Vefat eden abisinin karşılaştığı durumu örnek vererek "Kendimden bildiğim için söylüyorum" diyen Kuyumcu şunları söyledi:
Kendini savunamayan bir yakınımla birisi dalga geçiyor. Ben onu savunmak için daha çok tepki veriyorum. Aynı zamanda bu kendisini savunamayan birine karşı yapılan kötülüğe karşı tepki. Psikolojik olarak savunma güdüsü o yakının kendisini savunamadığı için daha çok gelişiyor. Bu her yerde böyle. ABD'de de Almanya'da da böyle... Zaten engelli insanlarla dalga geçmek başlı başına bir suç. Ayrımcılığa giriyor, mobbinge giriyor. Anayasaya göre eşitlik ilkesine aykırı. Bunu yapanlar bütün bu ilkelere karşı bir davranış sergiliyorlar. O davranışa verilen tepki de ağır oluyor maalesef.

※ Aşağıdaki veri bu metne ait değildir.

-- ==== Sys2Proof/Machine/RegMap.lean ====
section
/-! DEFINITION. The register table of BAR0: for each register of the chapters' tables its place, access code (R9), reset value
and the fields a write reaches, each with the least and greatest value the spec lets it hold ("clamped", "0 reads as 1").
Reserved fields are in no writable field and so read as zero (R10). -/

namespace Sys2Proof.Machine

/-- Access codes of R9. -/
inductive Access where
  | ro | rw | rwl | w1c | wo | rc
  deriving DecidableEq, Repr

/-- A writable field: lowest bit, width, least and greatest value it can hold. -/
structure WField where
  lo : Nat
  width : Nat
  min : Nat
  max : Nat
  deriving DecidableEq, Repr

/-- One row of a register table: first BAR0 address, two strides and counts (1 × 1 for a single register), access, reset
value, the increment of the reset value per first index, and the writable fields. -/
structure RegRow where
  base : Nat
  s1 : Nat
  n1 : Nat
  s2 : Nat
  n2 : Nat
  acc : Access
  reset : Nat
  inc : Nat
  wr : List WField
  deriving DecidableEq, Repr

/-- IDENT registers. -/
def regsIdent : List RegRow :=
  [ ⟨0x000000, 0x1000, 1, 0x1, 1, .ro, 0x21001, 0x0, []⟩,
    ⟨0x000004, 0x1000, 1, 0x1, 1, .ro, 0x10001, 0x0, []⟩,
    ⟨0x000008, 0x1000, 1, 0x1, 1, .ro, 0x77401C7A, 0x0, []⟩,
    ⟨0x00000C, 0x1000, 1, 0x1, 1, .ro, 0x10, 0x0, []⟩,
    ⟨0x000010, 0x1000, 1, 0x1, 1, .ro, 0x0, 0x0, []⟩,
    ⟨0x000014, 0x1000, 1, 0x1, 1, .ro, 0x0, 0x0, []⟩,
    ⟨0x000018, 0x1000, 1, 0x1, 1, .ro, 0x0, 0x0, []⟩ ]

/-- SYSTEM registers. -/
def regsSystem : List RegRow :=
  [ ⟨0x020000, 0x1000, 1, 0x1, 1, .ro, 0x31002, 0x0, []⟩,
    ⟨0x020004, 0x1000, 1, 0x1, 1, .ro, 0x10001, 0x0, []⟩,
    ⟨0x020010, 0x1000, 1, 0x1, 1, .ro, 0x0, 0x0, []⟩,
    ⟨0x020014, 0x1000, 1, 0x1, 1, .rw, 0x0, 0x0, [⟨1, 1, 0, 1⟩]⟩,
    ⟨0x020018, 0x1000, 1, 0x1, 1, .ro, 0x0, 0x0, []⟩,
    ⟨0x02001C, 0x1000, 1, 0x1, 1, .wo, 0x0, 0x0, []⟩,
    ⟨0x020020, 0x1000, 1, 0x1, 1, .ro, 0x0, 0x0, []⟩,
    ⟨0x020024, 0x1000, 1, 0x1, 1, .ro, 0x0, 0x0, []⟩,
    ⟨0x020028, 0x1000, 1, 0x1, 1, .ro, 0x0, 0x0, []⟩,
    ⟨0x02002C, 0x1000, 1, 0x1, 1, .ro, 0x0, 0x0, []⟩,
    ⟨0x020030, 0x1000, 1, 0x1, 1, .rw, 0x69, 0x0, [⟨0, 8, 0, 255⟩]⟩,
    ⟨0x020034, 0x1000, 1, 0x1, 1, .ro, 0x0, 0x0, []⟩,
    ⟨0x020038, 0x1000, 1, 0x1, 1, .ro, 0x0, 0x0, []⟩ ]

/-- STROKE registers. -/
def regsStroke : List RegRow :=
  [ ⟨0x030000, 0x1000, 1, 0x1, 1, .ro, 0x41003, 0x0, []⟩,
    ⟨0x030004, 0x1000, 1, 0x1, 1, .ro, 0x10001, 0x0, []⟩,
    ⟨0x030010, 0x1000, 1, 0x1, 1, .rwl, 0x0, 0x0, [⟨0, 32, 0, 4294967295⟩]⟩,
    ⟨0x030014, 0x1000, 1, 0x1, 1, .rwl, 0x0, 0x0, [⟨0, 32, 0, 4294967295⟩]⟩,
    ⟨0x030018, 0x1000, 1, 0x1, 1, .rwl, 0x0, 0x0, [⟨0, 32, 0, 4294967295⟩]⟩,
    ⟨0x03001C, 0x1000, 1, 0x1, 1, .rwl, 0x0, 0x0, [⟨0, 32, 0, 4294967295⟩]⟩,
    ⟨0x030020, 0x1000, 1, 0x1, 1, .ro, 0x0, 0x0, []⟩,
    ⟨0x030024, 0x1000, 1, 0x1, 1, .ro, 0x0, 0x0, []⟩,
    ⟨0x030028, 0x1000, 1, 0x1, 1, .ro, 0x0, 0x0, []⟩,
    ⟨0x03002C, 0x1000, 1, 0x1, 1, .ro, 0x0, 0x0, []⟩,
    ⟨0x030030, 0x1000, 1, 0x1, 1, .rwl, 0xF018, 0x0, [⟨0, 8, 16, 40⟩, ⟨8, 8, 228, 244⟩]⟩,
    ⟨0x030034, 0x1000, 1, 0x1, 1, .rwl, 0xDBBA00, 0x0, [⟨0, 32, 0, 4294967295⟩]⟩,
    ⟨0x030038, 0x1000, 1, 0x1, 1, .rwl, 0x200, 0x0, [⟨0, 16, 0, 65535⟩]⟩,
    ⟨0x03003C, 0x1000, 1, 0x1, 1, .ro, 0xF800, 0x0, []⟩,
    ⟨0x030040, 0x1000, 1, 0x1, 1, .rc, 0xF800, 0x0, []⟩,
    ⟨0x030044, 0x1000, 1, 0x1, 1, .ro, 0x0, 0x0, []⟩,
    ⟨0x030048, 0x1000, 1, 0x1, 1, .ro, 0x0, 0x0, []⟩,
    ⟨0x03004C, 0x1000, 1, 0x1, 1, .ro, 0x0, 0x0, []⟩,
    ⟨0x030050, 0x1000, 1, 0x1, 1, .ro, 0x0, 0x0, []⟩,
    ⟨0x030054, 0x1000, 1, 0x1, 1, .ro, 0x0, 0x0, []⟩,
    ⟨0x030080, 0x4, 8, 0x1, 1, .rc, 0x0, 0x0, []⟩,
    ⟨0x0300A0, 0x4, 8, 0x1, 1, .rc, 0x0, 0x0, []⟩ ]

/-- RINGS registers. -/
def regsRings : List RegRow :=
  [ ⟨0x040000, 0x1000, 1, 0x1, 1, .ro, 0x51004, 0x0, []⟩,
    ⟨0x040004, 0x1000, 1, 0x1, 1, .ro, 0x10004, 0x0, []⟩,
    ⟨0x040010, 0x1000, 1, 0x1, 1, .rwl, 0x0, 0x0, [⟨12, 20, 0, 1048575⟩]⟩,
    ⟨0x040014, 0x1000, 1, 0x1, 1, .rwl, 0x0, 0x0, [⟨0, 32, 0, 4294967295⟩]⟩,
    ⟨0x040018, 0x1000, 1, 0x1, 1, .rwl, 0x0, 0x0, [⟨12, 20, 0, 1048575⟩]⟩,
    ⟨0x04001C, 0x1000, 1, 0x1, 1, .rwl, 0x0, 0x0, [⟨0, 32, 0, 4294967295⟩]⟩,
    ⟨0x040020, 0x1000, 1, 0x1, 1, .rwl, 0x200, 0x0, [⟨0, 16, 0, 65535⟩]⟩,
    ⟨0x040024, 0x1000, 1, 0x1, 1, .ro, 0x0, 0x0, []⟩,
    ⟨0x040028, 0x1000, 1, 0x1, 1, .w1c, 0x0, 0x0, [⟨0, 32, 0, 4294967295⟩]⟩,
    ⟨0x04002C, 0x1000, 1, 0x1, 1, .w1c, 0x0, 0x0, [⟨0, 32, 0, 4294967295⟩]⟩,
    ⟨0x040030, 0x1000, 1, 0x1, 1, .w1c, 0x0, 0x0, [⟨0, 32, 0, 4294967295⟩]⟩,
    ⟨0x040034, 0x1000, 1, 0x1, 1, .w1c, 0x0, 0x0, [⟨0, 32, 0, 4294967295⟩]⟩,
    ⟨0x040038, 0x1000, 1, 0x1, 1, .rc, 0x0, 0x0, []⟩,
    ⟨0x04003C, 0x1000, 1, 0x1, 1, .rc, 0x0, 0x0, []⟩,
    ⟨0x040040, 0x1000, 1, 0x1, 1, .rc, 0x0, 0x0, []⟩,
    ⟨0x040044, 0x1000, 1, 0x1, 1, .rc, 0x0, 0x0, []⟩,
    ⟨0x040048, 0x1000, 1, 0x1, 1, .rc, 0x0, 0x0, []⟩,
    ⟨0x04004C, 0x1000, 1, 0x1, 1, .rc, 0x0, 0x0, []⟩,
    ⟨0x040100, 0x10, 64, 0x1, 1, .rwl, 0x0, 0x0, [⟨12, 20, 0, 1048575⟩]⟩,
    ⟨0x040104, 0x10, 64, 0x1, 1, .rwl, 0x0, 0x0, [⟨0, 32, 0, 4294967295⟩]⟩,
    ⟨0x040108, 0x10, 64, 0x1, 1, .rwl, 0x40080, 0x100, [⟨0, 1, 0, 1⟩, ⟨4, 4, 0, 15⟩, ⟨8, 6, 0, 63⟩, ⟨16, 5, 0, 31⟩]⟩,
    ⟨0x040500, 0x10, 64, 0x1, 1, .rwl, 0x0, 0x0, [⟨12, 20, 0, 1048575⟩]⟩,
    ⟨0x040504, 0x10, 64, 0x1, 1, .rwl, 0x0, 0x0, [⟨0, 32, 0, 4294967295⟩]⟩,
    ⟨0x040508, 0x10, 64, 0x1, 1, .rwl, 0x40000, 0x0, [⟨0, 1, 0, 1⟩, ⟨8, 6, 0, 63⟩, ⟨16, 5, 0, 31⟩]⟩,
    ⟨0x04050C, 0x10, 64, 0x1, 1, .rw, 0x1, 0x0, [⟨0, 16, 0, 65535⟩, ⟨16, 16, 0, 65535⟩]⟩ ]

/-- CISTERN registers. -/
def regsCistern : List RegRow :=
  [ ⟨0x050000, 0x1000, 1, 0x1, 1, .ro, 0x61005, 0x0, []⟩,
    ⟨0x050004, 0x1000, 1, 0x1, 1, .ro, 0x10004, 0x0, []⟩,
    ⟨0x050010, 0x1000, 1, 0x1, 1, .ro, 0x10000, 0x0, []⟩,
    ⟨0x050014, 0x1000, 1, 0x1, 1, .rwl, 0x400, 0x0, [⟨0, 6, 0, 63⟩, ⟨8, 8, 1, 16⟩]⟩,
    ⟨0x050018, 0x1000, 1, 0x1, 1, .ro, 0x0, 0x0, []⟩,
    ⟨0x05001C, 0x1000, 1, 0x1, 1, .ro, 0x0, 0x0, []⟩,
    ⟨0x050020, 0x1000, 1, 0x1, 1, .rc, 0x10000, 0x0, []⟩,
    ⟨0x050024, 0x1000, 1, 0x1, 1, .rc, 0x0, 0x0, []⟩,
    ⟨0x050028, 0x1000, 1, 0x1, 1, .rc, 0x0, 0x0, []⟩,
    ⟨0x05002C, 0x1000, 1, 0x1, 1, .rc, 0x0, 0x0, []⟩,
    ⟨0x050030, 0x1000, 1, 0x1, 1, .ro, 0x0, 0x0, []⟩,
    ⟨0x050034, 0x1000, 1, 0x1, 1, .rc, 0x0, 0x0, []⟩,
    ⟨0x050100, 0x10, 44, 0x1, 1, .rwl, 0x80, 0x0, [⟨0, 17, 0, 131071⟩]⟩,
    ⟨0x0503C0, 0x10, 4, 0x1, 1, .rwl, 0x0, 0x0, [⟨0, 17, 0, 131071⟩]⟩,
    ⟨0x050104, 0x10, 48, 0x1, 1, .rwl, 0x0, 0x0, [⟨0, 4, 0, 15⟩, ⟨16, 16, 0, 65535⟩]⟩,
    ⟨0x050108, 0x10, 48, 0x1, 1, .ro, 0x0, 0x0, []⟩,
    ⟨0x05010C, 0x10, 48, 0x1, 1, .rc, 0x0, 0x0, []⟩,
    ⟨0x050400, 0x8, 24, 0x1, 1, .rwl, 0x800100, 0x0, [⟨0, 16, 0, 65535⟩, ⟨16, 16, 0, 65535⟩]⟩,
    ⟨0x050558, 0x1000, 1, 0x1, 1, .rwl, 0x800100, 0x0, [⟨0, 16, 0, 65535⟩, ⟨16, 16, 0, 65535⟩]⟩,
    ⟨0x050404, 0x8, 24, 0x1, 1, .ro, 0x0, 0x0, []⟩,
    ⟨0x05055C, 0x1000, 1, 0x1, 1, .ro, 0x0, 0x0, []⟩ ]

/-- PORTS registers. -/
def regsPorts : List RegRow :=
  [ ⟨0x060000, 0x1000, 1, 0x1, 1, .ro, 0x71006, 0x0, []⟩,
    ⟨0x060004, 0x1000, 1, 0x1, 1, .ro, 0x10004, 0x0, []⟩,
    ⟨0x060010, 0x1000, 1, 0x1, 1, .ro, 0x0, 0x0, []⟩,
    ⟨0x060014, 0x1000, 1, 0x1, 1, .w1c, 0x0, 0x0, [⟨0, 32, 0, 4294967295⟩]⟩,
    ⟨0x060018, 0x1000, 1, 0x1, 1, .w1c, 0x0, 0x0, [⟨0, 16, 0, 65535⟩]⟩,
    ⟨0x060020, 0x1000, 1, 0x1, 1, .rw, 0x0, 0x0, [⟨0, 1, 0, 1⟩, ⟨1, 1, 0, 1⟩, ⟨2, 5, 0, 31⟩, ⟨7, 5, 0, 31⟩, ⟨12, 2, 0, 3⟩, ⟨15, 1, 0, 1⟩]⟩,
    ⟨0x060024, 0x1000, 1, 0x1, 1, .rw, 0x0, 0x0, [⟨0, 16, 0, 65535⟩]⟩,
    ⟨0x060100, 0x20, 48, 0x1, 1, .rwl, 0xC0, 0x0, [⟨0, 9, 1, 256⟩, ⟨13, 1, 0, 1⟩, ⟨14, 1, 0, 1⟩, ⟨16, 6, 0, 35⟩]⟩,
    ⟨0x060104, 0x20, 48, 0x1, 1, .ro, 0x0, 0x0, []⟩,
    ⟨0x060108, 0x20, 48, 0x1, 1, .rc, 0x0, 0x0, []⟩,
    ⟨0x06010C, 0x20, 48, 0x1, 1, .rc, 0x0, 0x0, []⟩,
    ⟨0x060110, 0x20, 48, 0x1, 1, .rc, 0x0, 0x0, []⟩,
    ⟨0x060114, 0x20, 48, 0x1, 1, .rc, 0x0, 0x0, []⟩,
    ⟨0x060118, 0x20, 48, 0x1, 1, .rc, 0x0, 0x0, []⟩,
    ⟨0x060800, 0x4, 4, 0x1, 1, .rwl, 0x5F20000, 0x0, [⟨0, 1, 0, 1⟩, ⟨1, 2, 0, 3⟩, ⟨3, 1, 0, 1⟩, ⟨4, 1, 0, 1⟩, ⟨5, 8, 0, 255⟩, ⟨16, 14, 64, 9216⟩]⟩,
    ⟨0x060810, 0x4, 20, 0x1, 1, .rwl, 0x5F20004, 0x0, [⟨0, 1, 0, 1⟩, ⟨1, 2, 0, 3⟩, ⟨3, 1, 0, 1⟩, ⟨4, 1, 0, 1⟩, ⟨5, 8, 0, 255⟩, ⟨16, 14, 64, 9216⟩]⟩ ]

"Toplu taşımada ve okullarda da görüyoruz"
Ayrımcılık ve dalga gibi nedenlerle engelli yakınlarının sıklıkla tartışmalara karışabildiğini aktaran Adem Kuyumcu, "Toplumu bu konuda doğru şekilde eğitmek lazım. Bu davranışları bırakmaları lazım. Yoksa bunlar böyle devam eder. Size yansımayan daha hafif şekilde geçen çok fazla şey var. Bunu biz toplu taşımada da görüyoruz. Okullarda da görüyoruz" diyerek sözlerini tamamladı.